** The data follows **

-- ==== Sys2Proof/Config.lean ====
section
/-!
DEFINITION. What the spec leaves open, as opaque constants without a value (log 2): a statement about one holds for
every value of it. Each is applied to a counter that State advances, or to the operands the open value depends on.
-/
namespace Sys2Proof.Config

/-- A free natural number, fresh for each value of the counter: the choice among independent events, and every result
the spec does not state (log 2). UNVERIFIED by nature; safe: nothing constrains it. -/
opaque freeNat : Nat → Nat

/-- The SHA-384 digest of a message, which the spec names and does not compute (R159, R402; log 2). -/
opaque sha384 : List Byte → List Byte

/-- The SHA-384-signing and checking operations of the root of trust (ECDSA P-384), whose keys never leave it: the
signature of a message under key number `k` (R401). -/
opaque sign : Nat → List Byte → List Byte

/-- Whether a signature verifies under the public half of key `k` (R401). -/
opaque verify : Nat → List Byte → List Byte → Bool

/-- The numbers of the Clebuga root's key and of the device identity key, which are made at manufacture (R401). -/
opaque rootKey : Nat
opaque deviceKey : Nat

/-- The number of the attestation key that a start makes from the device identity key and measurement 0 (R401). -/
opaque attestationKey : Nat → List Byte → Nat

/-- The X.509 certificate of a key's public half in DER form, signed by another key (R401). -/
opaque certificate : Nat → Nat → List Byte

end Sys2Proof.Config
end

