-- ==== Sys2Proof/Syntax.lean ====
section
/-!
DEFINITION. The syntax of the model: the word formats of R245 to R253 with their raw fields, and one constructor of
`Instr` for each row of spec/opcode_table.json: the Umavi instructions, the gauge instructions of R232, and the
hardware and host events, whose operands are plain numbers that name their subject.
-/
namespace Sys2Proof

/-- The V3 word (R245, R246). Field widths as the rule lays them out, highest bit first. -/
structure WordV3 where
  guard : BitVec 4
  dst : BitVec 11
  sa : BitVec 11
  sb : BitVec 11
  ctla : BitVec 3
  ctlb : BitVec 3
  ty : BitVec 4
  md : BitVec 9
  deriving DecidableEq, Repr

/-- The VI word (R247). Field widths as the rule lays them out, highest bit first. -/
structure WordVI where
  guard : BitVec 4
  dst : BitVec 11
  sa : BitVec 11
  ctla : BitVec 3
  type3 : BitVec 3
  imm24 : BitVec 24
  deriving DecidableEq, Repr

/-- The two words of V4 (R248). Field widths as the rule lays them out, highest bit first. -/
structure WordV4 where
  guard : BitVec 4
  dst : BitVec 11
  sa : BitVec 11
  sb : BitVec 11
  ctla : BitVec 3
  ctlb : BitVec 3
  ty : BitVec 4
  md : BitVec 9
  sc : BitVec 11
  ctlc : BitVec 3
  xmod : BitVec 18
  imm32 : BitVec 32
  deriving DecidableEq, Repr

/-- The M word (R249). Field widths as the rule lays them out, highest bit first. -/
structure WordM where
  guard : BitVec 4
  data : BitVec 11
  brec : BitVec 5
  index : BitVec 11
  ctl : BitVec 3
  size : BitVec 3
  order : BitVec 3
  scope : BitVec 2
  ofs : BitVec 14
  deriving DecidableEq, Repr

/-- The two words of MA (R250). Field widths as the rule lays them out, highest bit first. -/
structure WordMA where
  guard : BitVec 4
  data : BitVec 11
  brec : BitVec 5
  index : BitVec 11
  ctl : BitVec 3
  size : BitVec 3
  order : BitVec 3
  scope : BitVec 2
  ofs : BitVec 14
  aop : BitVec 5
  atype : BitVec 4
  arnd : BitVec 3
  res : BitVec 11
  ret : BitVec 1
  ctlr : BitVec 3
  cmp : BitVec 11
  rsv : BitVec 26
  deriving DecidableEq, Repr

/-- The S word (R251). Field widths as the rule lays them out, highest bit first. -/
structure WordS where
  guard : BitVec 4
  sd : BitVec 6
  sa : BitVec 6
  sb : BitVec 6
  im : BitVec 2
  imm32 : BitVec 32
  deriving DecidableEq, Repr

/-- The two words of E (R252). Field widths as the rule lays them out, highest bit first. -/
structure WordE where
  gslot : BitVec 4
  ge : BitVec 1
  xf : BitVec 1
  s1 : BitVec 6
  s2 : BitVec 6
  s3 : BitVec 6
  s4 : BitVec 6
  s5 : BitVec 6
  ext : BitVec 20
  imm64 : BitVec 64
  deriving DecidableEq, Repr

/-- The B word (R253). Field widths as the rule lays them out, highest bit first. -/
structure WordB where
  guard : BitVec 4
  ofs20 : BitVec 20
  ovl : BitVec 16
  rsv : BitVec 16
  deriving DecidableEq, Repr

/-- The two words of BM (R253). Field widths as the rule lays them out, highest bit first. -/
structure WordBM where
  guard : BitVec 4
  p0 : BitVec 4
  t0 : BitVec 20
  p1 : BitVec 4
  t1 : BitVec 20
  rsv : BitVec 4
  p2 : BitVec 4
  t2 : BitVec 20
  p3 : BitVec 4
  t3 : BitVec 20
  rsv2 : BitVec 16
  deriving DecidableEq, Repr

/-- A site's outcome of stage 2, as the tests measure it (R406, R407). -/
structure SiteResult where
  site : Nat
  /-- every stage 2 step passed, or passed when rerun -/
  pass : Bool
  /-- the read-back test of every stack passes at the saved settings -/
  readBack : Bool
  /-- every port trains at the saved eye settings within 50 µs -/
  eye : Bool
  /-- the 2-bit code of each core (R161) -/
  cores : List Nat
  /-- training, eye and test results as the record stores them -/
  record : List Byte
  /-- ports that lock to a reference from their far end -/
  links : List Nat
  deriving DecidableEq, Repr

/-- What the receiver of a port finds (R202, R204): 0 an uncorrectable codeword, 1 a gap in the sequence numbers, 2 a corrected codeword;
and the first flit it lacks. -/
structure CodewordFault where
  port : Nat
  kind : Nat
  seq : Nat
  deriving DecidableEq, Repr

/-- A measuring window of a wavelength source that has ended, and its bit errors (R199). -/
structure SourceWindow where
  source : Nat
  errors : Nat
  deriving DecidableEq, Repr

/-- Where a clock reference is lost (R171, R172): 0 at the island's parent link, 1 on the transmit side of its forwarder, 2 on the receive
side; node 24 is the reference itself. -/
structure ClockLoss where
  island : Nat
  side : Nat
  deriving DecidableEq, Repr

/-- A router's check of a table, and whether a fault of its own makes it reject (R174). -/
structure RouterCheck where
  node : Nat
  fault : Bool
  deriving DecidableEq, Repr

/-- What a start finds: the firmware image (R404), the populated sites (R10), and the (node, port) of links that do not lock (R173). -/
structure PanelFound where
  image : List (BitVec 8)
  sites : List Nat
  dead : List (Nat × Nat)
  deriving DecidableEq, Repr

/-- An error that an HBM4E stack finds at an address, corrected or not (R410). -/
structure HbmError where
  address : Nat
  corrected : Bool
  deriving DecidableEq, Repr

/-- For whom an image is loaded: partition, island, address space and job (R263 to R266). -/
structure LoadPlace where
  part : Nat
  island : Nat
  asid : Nat
  job : Nat
  deriving DecidableEq, Repr

/-- Whose function reaches a gauge's memory: the partition and the gauge (R237). -/
structure GaugeReach where
  part : Nat
  gauge : Nat
  deriving DecidableEq, Repr

/-- A packet that enters the panel from outside its routers: over a fibre port (R208), or made by software of the control-die cores at
node 24 (R16). -/
structure OutPacket where
  /-- node where it enters, and the fibre port of arrival -/
  node : Nat
  port : Option Nat
  /-- 0 `put` data, 1 `get` request, 2 `ratom`, 3 `notify`; answers to a packet of this panel: 4 completion, 5 `get` data, 6 `ratom`
  result, 7 error notice, 8 retry notice -/
  kind : Nat
  /-- number of the packet that it answers; of a request, its source node over a fibre port, else its software's own number -/
  answers : Nat
  /-- over a fibre port, the node of the panel at which its route ends; of software's transfer, the rank that it names (R16) -/
  dest : Nat
  /-- route word, hops used, and the reverse path of those hops; software's transfer takes its route from the rank's entry -/
  route : Nat
  hop : Nat
  back : List Nat
  job : Nat
  part : Nat
  win : Nat
  ofs : Nat
  payload : List Byte
  len : Nat
  tcen : Bool
  tcwin : Nat
  tcofs : Nat
  /-- operation, type, rounding, operand and comparand of a `ratom` -/
  aop : Nat
  ty : Nat
  rnd : Nat
  d : Nat
  cmp : Nat
  ret : Bool
  cls : Nat
  deriving DecidableEq, Repr

/-- What a router forwards: a packet of the machine, or one that enters it. -/
inductive Forwarded where
  | packet (id : Nat)
  | entering (o : OutPacket)
  deriving DecidableEq, Repr

/-- The system registers of R106 that software writes by name. -/
inductive RegName where
  | coreStat | corePipe | islDstat | lkpQbase | lkpQtail | lkpQhead | lkpQctl | lkpGridctl | mapkRqbase | mapkRqtail | mapkRqhead | islLease | islCohmode | clkStat | lkpTstage | lkpTupd | optPstat | optPctl | optPerr | optPfar | optFocfg | optLasa | optLasb | islNctr | corePmc | islPmc | corePmsel | islPmsel | tgpAtt | tgpAdrop | tgpGwin | tgpScnt | tgpBud | islFqbase | islFqtail | islFqhead | islFqstat | islReplay | partCfg | partSlice | partShare | partBud | partTok | partToff | partPres | partIpres | rotMeas | rotPmeas | rotAtreq | rotAtbuf | rotCert | startCtl | startStat | hbmErr | pwrIsl | pwrPanel
  deriving DecidableEq, Repr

** End of The data **

§ **Work instructions**
Scan the data above, find each line with "rank", and copy it.

§ **Response box**
  /-- over a fibre port, the node of the panel at which its route ends; of software's transfer, the rank that it names (R16) -/
  /-- route word, hops used, and the reverse path of those hops; software's transfer takes its route from the rank's entry -/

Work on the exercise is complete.